NLP: Multi Target Extraction

EinAeffchen · June 22, 2021, 5:01pm

Hi everyone, I’ve been out of the whole ml scene for a few years now and am trying to get back in, which is harder than I though with all the changes between fastaiv1 and v2. I flew through the new course and checked out the new notebooks, but I can’t quite seem to find what I need.
My current project is about extracting data from a text publication. The texts can be in various formats and are therefore hard to handle via regex etc. I thought maybe it might be possible to extract these contents with ML.
For now I managed to choose a single text block as a label and train a simple classifier, which quickly got to 98% accuracy, which is already better than the regex solution. But that was the easy case with a single target which only had 4 possible outcomes. Overall I would have around 20 labels/datapoints, some of which are not finite. Is it possible to address this kind of task with ml? If yes how would I approach it, multiple models for every label or is it possible to have one model for all labels? And how would extraction for non finite labels like names work?

tl;dr
Can I classify text to multiple targets? If yes how and how do I handle non-finite labels?
Thanks for the help!

EinAeffchen · June 23, 2021, 8:41am

Okay, so I figured out that I need to use MultiCategoryBlock instead of CategoryBlock for this, but now my input and output batch size don’t match anymore. I’m working with bs=4 and have len(labels)=19, which results in an expected output size of 76. As I read in other forum posts, I assume I’ll need a linear decoder in my model to adjust the output, but I don’t quite get how to add that yet.
This is my current setup:

model_name = "facebook/mbart-large-50"
model_cls = AutoModelForSequenceClassification
hf_tok_kwargs = {'src_lang': 'de_DE', 'tgt_lang': 'de_DE'}

hf_arch, hf_config, hf_tokenizer, hf_model = BLURR.get_hf_objects(model_name,  
                                                              model_cls=model_cls,  
                                                              tokenizer_kwargs=hf_tok_kwargs, 
                                                              config_kwargs={'num_labels': len(labels)})

datablocks:

blocks = (HF_TextBlock(hf_arch, hf_config, hf_tokenizer, hf_model, max_length=256),     MultiCategoryBlock)
dblock = DataBlock(blocks=blocks, get_x=ColReader('publication_content'), get_y=get_y, splitter=ColSplitter())
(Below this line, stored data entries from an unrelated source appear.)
/-- An admission of which nothing is left. -/
theorem exec_addEntry_completes (h : AddPasses s p d spec i) (tag : Byte) (he : e = newEntry p d spec s.schedule.admission s.time.partTime)
    (hafter : afterAdmission i e (placeEntry i e (taken s p 26))
      = State.putEntry
        { placeEntry i e (taken s p 26) with
          journal := s.journal.storing s.time.partTime (quality s)
            [(.master e.owner, .entryCompleted ((placeEntry i e (taken s p 26)).handle i) e.action e.line)] } i none) :
    exec (.addEntry p tag d) s
      = .next (conclude
          { answeredFrame s p 33 tag .ok (fields (admittedFields s i none)) with
            schedule := placedSchedule s i none
            journal := s.journal.storing s.time.partTime (quality s) [admittedCompleted s i e] }) := by
  rw [handle_placeEntry_same] at hafter
  have hplaced : afterAdmission i e (placeEntry i e (taken s p 26))
      = { taken s p 26 with
          schedule := placedSchedule s i none
          journal := s.journal.storing s.time.partTime (quality s) [admittedCompleted s i e] } :=
    hafter.trans (congrArg (fun v : State => { v with
      journal := s.journal.storing s.time.partTime (quality s) [admittedCompleted s i e] }) (placeEntry_putEntry_eq (taken s p 26) i e none))
  have hentry : (afterAdmission i e (placeEntry i e (taken s p 26))).entry i = none := by rw [hafter, entry_putEntry, if_pos rfl]
  have hhandle : (afterAdmission i e (placeEntry i e (taken s p 26))).handle i = (placeEntry i e (taken s p 26)).handle i := by
    rw [hafter, handle_putEntry]
    rfl
  rw [exec_addEntry h tag he rfl hhandle hentry, hplaced]
  refine congrArg (fun v => Host.Outcome.next (conclude v)) ?_
  exact congrArg (fun v : State => { v with
    schedule := placedSchedule s i none
    journal := s.journal.storing s.time.partTime (quality s) [admittedCompleted s i e] })
    (respond_taken s p 26 tag (okay (fields (admittedFields s i none))))

end

/-! ### The entry a descriptor gives -/

theorem boundedDue_eq (d : Nat) : boundedDue d = if d ≤ 2 ^ 64 - 1 then some d else none := by
  unfold boundedDue Config.maxPartTime
  split <;> split <;> first | rfl | omega

/-- An entry without a trigger never rearms (R78). -/
theorem rearm_of_spec {d : Descriptor} {spec : EntrySpec} (h : descriptorSpec? d = some spec) (ht : ∀ g, spec.timing ≠ .trigger g) :
    spec.rearm = false := by
  obtain ⟨_, _, _, t, _, _, _, _, _, ht', _, _, _, rfl⟩ := descriptorSpec?_eq_some.mp h
  have hrange := specTiming?_isSome.mp (Option.isSome_iff_exists.mpr ⟨t, ht'⟩)
  obtain ⟨_, _, h2, hre⟩ := specTiming?_gives ht'
  unfold TimingInRange at hrange
  by_cases h : d.timing = 2#8
  · obtain ⟨n, _, hn⟩ := h2 h
    exact absurd hn (ht _)
  · rw [if_neg h] at hrange
    rw [hrange.2.2.1] at hre
    exact hre

/-- The state of a new entry by its timing. -/
theorem newEntry_state {p : Port} {d : Descriptor} {spec : EntrySpec} {a t : Nat} :
    ((newEntry p d spec a t).state = .awaitingTrigger ∧ (newEntry p d spec a t).due = none ∧ ∃ g, spec.timing = .trigger g)
      ∨ ((newEntry p d spec a t).state = .pending ∧ ∀ g, spec.timing ≠ .trigger g) := by
  unfold newEntry
  cases spec.timing with
  | absolute due => exact .inr ⟨rfl, by simp⟩
  | relative r => exact .inr ⟨rfl, by simp⟩
  | trigger g => exact .inl ⟨rfl, rfl, g, rfl⟩

/-- Settles O35: the checks in order; then what follows an admission at once, by the entry's timing and due time. -/
theorem addEntryAdmits : Obligations.AddEntryAdmits := by
  unfold Obligations.AddEntryAdmits
  intro s p tag d x hr hl hx row names shut
  have hrefuse : ∀ {st : Status}, takeAddEntry p d (taken s p 26) = (taken s p 26, refuse st) → Refuses s row st := fun h =>
    answers_of_live hr hx hl (r := refuse _) (act := takeAddEntry p d) rfl rfl h
  refine ⟨fun k hk h => hrefuse (takeAddEntry_notHolder (s := taken s p 26) hk h),
    fun k hk h hs => hrefuse (takeAddEntry_wrongState (s := taken s p 26) hk h hs), fun hmay => ?_⟩
  have hact := takeAddEntry_of (s := taken s p 26) (p := p) (d := d) hmay
  refine ⟨fun h => hrefuse (hact.trans (by rw [h]; rfl)), fun spec hspec => ?_⟩
  rw [hspec] at hact
  refine ⟨fun h => hrefuse (hact.trans (if_pos h)), fun h hfull => hrefuse (hact.trans ((if_neg (Nat.not_le.mpr h)).trans ?_)),
    fun i hquota hi hlow => ?_⟩
  · rw [lowestFree_eq_none (s := taken s p 26) hfull]
    rfl
  have hadm : AddPasses s p d spec i := ⟨hr, ⟨x, hx⟩, hmay, hspec, hquota, hi, hlow⟩
  intro e generation placed admitted
  have hentry : (placeEntry i e (taken s p 26)).entry i = some e := by rw [entry_placeEntry, if_pos rfl]
  have hself : (placeEntry i e (taken s p 26)).putEntry i (some e) = placeEntry i e (taken s p 26) := putEntry_entry hentry
  have hstate : (e.state = .awaitingTrigger ∧ e.due = none ∧ ∃ g, spec.timing = .trigger g) ∨ (e.state = .pending ∧ ∀ g, spec.timing ≠ .trigger g) :=
    newEntry_state
  have hpending : ∀ due, e.due = some due → e.state = .pending ∧ ∀ g, spec.timing ≠ .trigger g := fun due hd =>
    hstate.resolve_left fun h => by rw [h.2.1] at hd; cases hd
  have hfields : ∀ (f : Entry) (state : Nat) (due : Option Nat), entryStateCode f.state = state → f.due = due →
      admittedFields s i (some f) = [(1, i.val), (1, generation.toNat), (8, s.schedule.admission), (1, state)]
        ++ optionalFields 8 due fun n => [(8, n)] := fun f state due hs hd => by
    subst hs hd
    rfl
  refine ⟨⟨rfl, rfl, rfl, rfl, rfl, rfl, rfl, rfl, rfl, rfl, rfl, rfl, rfl, rfl, rfl, fun due ht => ?_, fun r ht => ?_, fun g ht => ?_⟩,
    fun haw => ?_, fun due hd hlt => ?_, fun due hd hle hdef => ?_, fun h hroom => ?_⟩
  · show (newEntry ..).anchor = _ ∧ (newEntry ..).due = _ ∧ (newEntry ..).trigger = _ ∧ (newEntry ..).state = _
    unfold newEntry
    rw [ht]
    exact ⟨rfl, rfl, rfl, rfl⟩
  · show (newEntry ..).anchor = _ ∧ (newEntry ..).trigger = _ ∧ (newEntry ..).state = _ ∧ (newEntry ..).due = _
    unfold newEntry
    rw [ht]
    exact ⟨rfl, rfl, rfl, boundedDue_eq _⟩
  · show (newEntry ..).anchor = _ ∧ (newEntry ..).due = _ ∧ (newEntry ..).trigger = _ ∧ (newEntry ..).state = _
    unfold newEntry
    rw [ht]
    exact ⟨rfl, rfl, rfl, rfl⟩
  · have hdue : e.due = none := (hstate.resolve_right fun h => by rw [h.1] at haw; cases haw).2.1
    have hexec := exec_addEntry_waits hadm hl tag rfl ((afterAdmission_awaits haw).trans hself.symm)
    rw [hfields e 0 none (by rw [haw]; rfl) hdue] at hexec
    exact hexec
  · have hexec := exec_addEntry_waits hadm hl tag rfl ((afterAdmission_later (u := placeEntry i e (taken s p 26)) hd hlt).trans hself.symm)
    rw [hfields e 1 (some due) (by rw [(hpending due hd).1]; rfl) hd] at hexec
    exact hexec
  · have hafter : afterAdmission i e (placeEntry i e (taken s p 26))
        = (placeEntry i e (taken s p 26)).putEntry i (some { e with state := .deferred }) :=
      (afterAdmission_late (u := placeEntry i e (taken s p 26)) (by rw [(hpending due hd).1]; simp) hd hle).trans (takeLate_deferred (u := placeEntry i e (taken s p 26)) hentry hd rfl hdef)
    have hexec := exec_addEntry_waits hadm hl tag rfl hafter
    rw [hfields { e with state := .deferred } 2 (some due) rfl hd] at hexec
    exact hexec
  · have hroomP : RoomFor 1 (placeEntry i e (taken s p 26)) := hroom.congr rfl rfl
    refine exec_addEntry_completes hadm tag rfl ?_
    rcases h with ⟨hd, hp⟩ | ⟨due, hd, hle, hdef, hskip, hper, hj⟩
    · have hnot : ∀ g, spec.timing ≠ .trigger g := (hstate.resolve_left fun h => by rw [h.1] at hp; cases hp).2
      have hafter : afterAdmission i e (placeEntry i e (taken s p 26)) = closeOccurrence i (placeEntry i e (taken s p 26)) := by
        unfold afterAdmission
        rw [if_neg (by rw [hp]; simp), if_pos (by rw [hd]; rfl)]
      exact hafter.trans (closeOccurrence_completes hentry hd rfl (rearm_of_spec hspec hnot) hroomP)
    · obtain ⟨hp, hnot⟩ := hpending due hd
      exact (afterAdmission_late (u := placeEntry i e (taken s p 26)) (by rw [hp]; simp) hd hle).trans
        (takeLate_skipped (u := placeEntry i e (taken s p 26)) hentry hd hdef hskip hper hj rfl (rearm_of_spec hspec hnot) hroomP)
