-- ==== Sys2Proof/Syntax.lean ====
section
/-!
DEFINITION. The commands and events of the part as data: the 64-byte command packet (Table 02-7), the opcodes (Table 02-10),
and one constructor per row of the table of operations. The part is a block: it has no instruction memory and no instruction
words; each constructor carries the operands that come from outside (a value written, a cell received, what a host read
returned, how a measurement ended).
-/
namespace Sys2Proof

/-- What a host read of a command's structure returned (R466): the bytes, or a failed read
(Completer Abort, Unsupported Request, poisoned data or no completion). -/
inductive HostRead where
  | bytes (data : List Byte)
  | failed
deriving DecidableEq, Repr, Inhabited

/-- The fields of a command packet after OPCODE (Table 02-7). -/
structure Packet where
  flags    : Byte
  rsvd03   : Byte
  cid      : Half
  rsvd06   : Half
  handle   : Handle
  aux      : Handle
  ptr      : DWord
  ptrLen   : Word
  ptrSpace : BitVec 2
  rsvd1C   : BitVec 30
  param    : Vector Word 8
deriving DecidableEq, Repr

/-- A command in execution: the queue it came from, its packet, and what a host read of its structure returns. -/
structure Cmd extends Packet where
  qid  : Fin 64
  host : HostRead
deriving DecidableEq, Repr

/-- One submission queue entry as read in a fetch (R36, R63): its 64 bytes, or a failed read. -/
inductive EntryRead where
  | entry (opcode : Half) (pkt : Packet)
  | failed
deriving DecidableEq, Repr

/-- A write to a register without a row of its own: a BAR0 access (offset, 64-bit or 32-bit, value), a change of the
Resizable BAR size (log2), or an SMBus write (command code, value). -/
inductive RegTarget where
  | bar0 (off : Nat) (wide : Bool) (val : Nat)
  | bar2Size (log2 : Nat)
  | smbus (code val : Nat)
deriving DecidableEq, Repr

/-- Where a prediction unit's vector comes from (R202): an H.265 merge or AMVP candidate, the zero vector, or the field vector of the co-located block
(0) or of its left, upper, right or lower neighbour (1 to 4). -/
inductive PuSource where
  | merge | amvp | zero
  | field (k : Nat)
deriving DecidableEq, Repr

/-- A prediction unit: its place and size in luma samples of the picture, the FN of the picture it refers to, its vector in quarter samples, and where
the vector comes from. -/
structure EncPu where
  x      : Nat
  y      : Nat
  w      : Nat
  h      : Nat
  ref    : Nat
  vec    : Int × Int
  source : PuSource
deriving DecidableEq, Repr

/-- How a coding tree unit is coded, as the statistics count it. -/
inductive CtuMode where
  | inter | skip | intra
deriving DecidableEq, Repr

/-- What an encoder core reports of a coding tree unit, in coding order: the bits that coding it takes, the bits that it took, starved or not, its mode,
and its prediction units. -/
structure EncCtu where
  tried : Nat
  bits  : Nat
  mode  : CtuMode
  pus   : List EncPu
deriving DecidableEq, Repr

/-- The report of an encoder core with a picture: the epoch of the role under which it was coded (R24, R216) and its coding tree units. -/
structure EncReport where
  epoch : Nat
  ctus  : List EncCtu
deriving DecidableEq, Repr

/-- What the parameter sets and slice headers of a picture say (H.265): its POC, whether it is an IRAP picture, begins a new coded video
sequence, or is a RASL picture; its reference picture set and the part of it that the picture itself needs; its size, conformance window,
bit depth, ENC and RANGE; and what governs its output. -/
structure DecPicInfo where
  poc     : Int
  irap    : Bool
  newSeq  : Bool
  rasl    : Bool
  rps     : List Int
  needs   : List Int
  width   : Nat
  height  : Nat
  cropX   : Nat
  cropY   : Nat
  cropW   : Nat
  cropH   : Nat
  depth   : Nat
  ctu     : Nat
  attr    : Nat
  reorder : Nat
  latency : Option Nat
  dpb     : Nat
  output  : Bool
  noPrior : Bool
deriving DecidableEq, Repr

/-- The kinds of parameter sets (H.265). -/
inductive DecSetKind where
  | vps | sps | pps
deriving DecidableEq, Repr, Inhabited

/-- What a sequence parameter set says that a session may not take (Table 08-4, class 4): the bit of PROFILES of its profile, its general_level_idc, its
picture size, its bit depth, sps_max_dec_pic_buffering, and its chroma format. -/
structure DecSps where
  profile : Nat
  level   : Nat
  width   : Nat
  height  : Nat
  depth   : Nat
  dpb     : Nat
  chroma  : Nat
deriving DecidableEq, Repr

/-- What the parser of a decode session finds in a chunk (R226, R227), with the place of its byte in the chunk: a detection of class 2 or 3 in a slice; a
parameter set, damaged (class 2) or not; the first slice segment of a picture with the parameter sets it refers to; or the first slice segment of a
picture of which none is decoded. -/
inductive DecItem where
  | detect (at_ cls : Nat)
  | set (at_ : Nat) (kind : DecSetKind) (id : Nat) (damaged : Bool) (sps : DecSps)
  | begin_ (at_ : Nat) (sps pps : Nat) (p : DecPicInfo)
  | lost (at_ : Nat)
deriving DecidableEq, Repr

/-- A lost CTU: its place, and for each decoded inter-coded neighbour its vector in quarter samples and the POC distance of its own
reference (R228). -/
structure LostCtu where
  x  : Nat
  y  : Nat
  near : List (Int × Int × Int)
deriving DecidableEq, Repr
dls = dblock.dataloaders(df, bs=4)

Shapes:

b = dls.one_batch()
len(b),b[0]["input_ids"].shape, b[1].shape

(2, torch.Size([4, 256]), torch.Size([4, 19]))

Bartsplitter, copied from blurr

def mbart_splitter(m):
model = m.hf_model if (hasattr(m, 'hf_model')) else m

  embeds_modules = [
    model.model.encoder.embed_positions, 
    model.model.encoder.embed_tokens,
    model.model.decoder.embed_positions, 
    model.model.decoder.embed_tokens
  ]

  embeds = nn.Sequential(*embeds_modules)
  groups = L(embeds, model.model.encoder, model.model.decoder, model.classification_head)
  return groups.map(params).filter(lambda el: len(el) > 0)

Metrics

precision = PrecisionMulti(average='macro')
recall = RecallMulti(average='macro')
f1 = F1ScoreMulti(average='macro')

learn_metrics = [accuracy_multi, precision, recall, f1]
learn_cbs = [HF_BaseModelCallback]

Learner

model = HF_BaseModelWrapper(hf_model)
learn = Learner(dls, model, opt_func=Adam, loss_func=CrossEntropyLossFlat(), metrics=learn_metrics, cbs=learn_cbs, splitter=mbart_splitter)
learn.freeze()

Now when I check the shapes:

xb, yb = dls.one_batch()
out = model(xb)
xb['input_ids'].shape, out[0].shape

torch.Size([4, 256]), torch.Size([4, 19])

Interestingly when I run learn.lr_find() I get the error:

Expected input batch_size (4) to match target batch_size (76).

Shouldn’t I get an expected target batch_size of 19 here?

am I making some grave mistake here or is it just the missing linear decoder?

arampacha · June 23, 2021, 9:01am

For multilabel classification you got to use BCEWithLogitsLoss rather then CrossEntropyLoss. CrossEntropy expects single label per input item, the targets are flattened and treated as it is a batch of 76 items.

EinAeffchen · June 23, 2021, 9:07am

Thank you so much, that fixed it!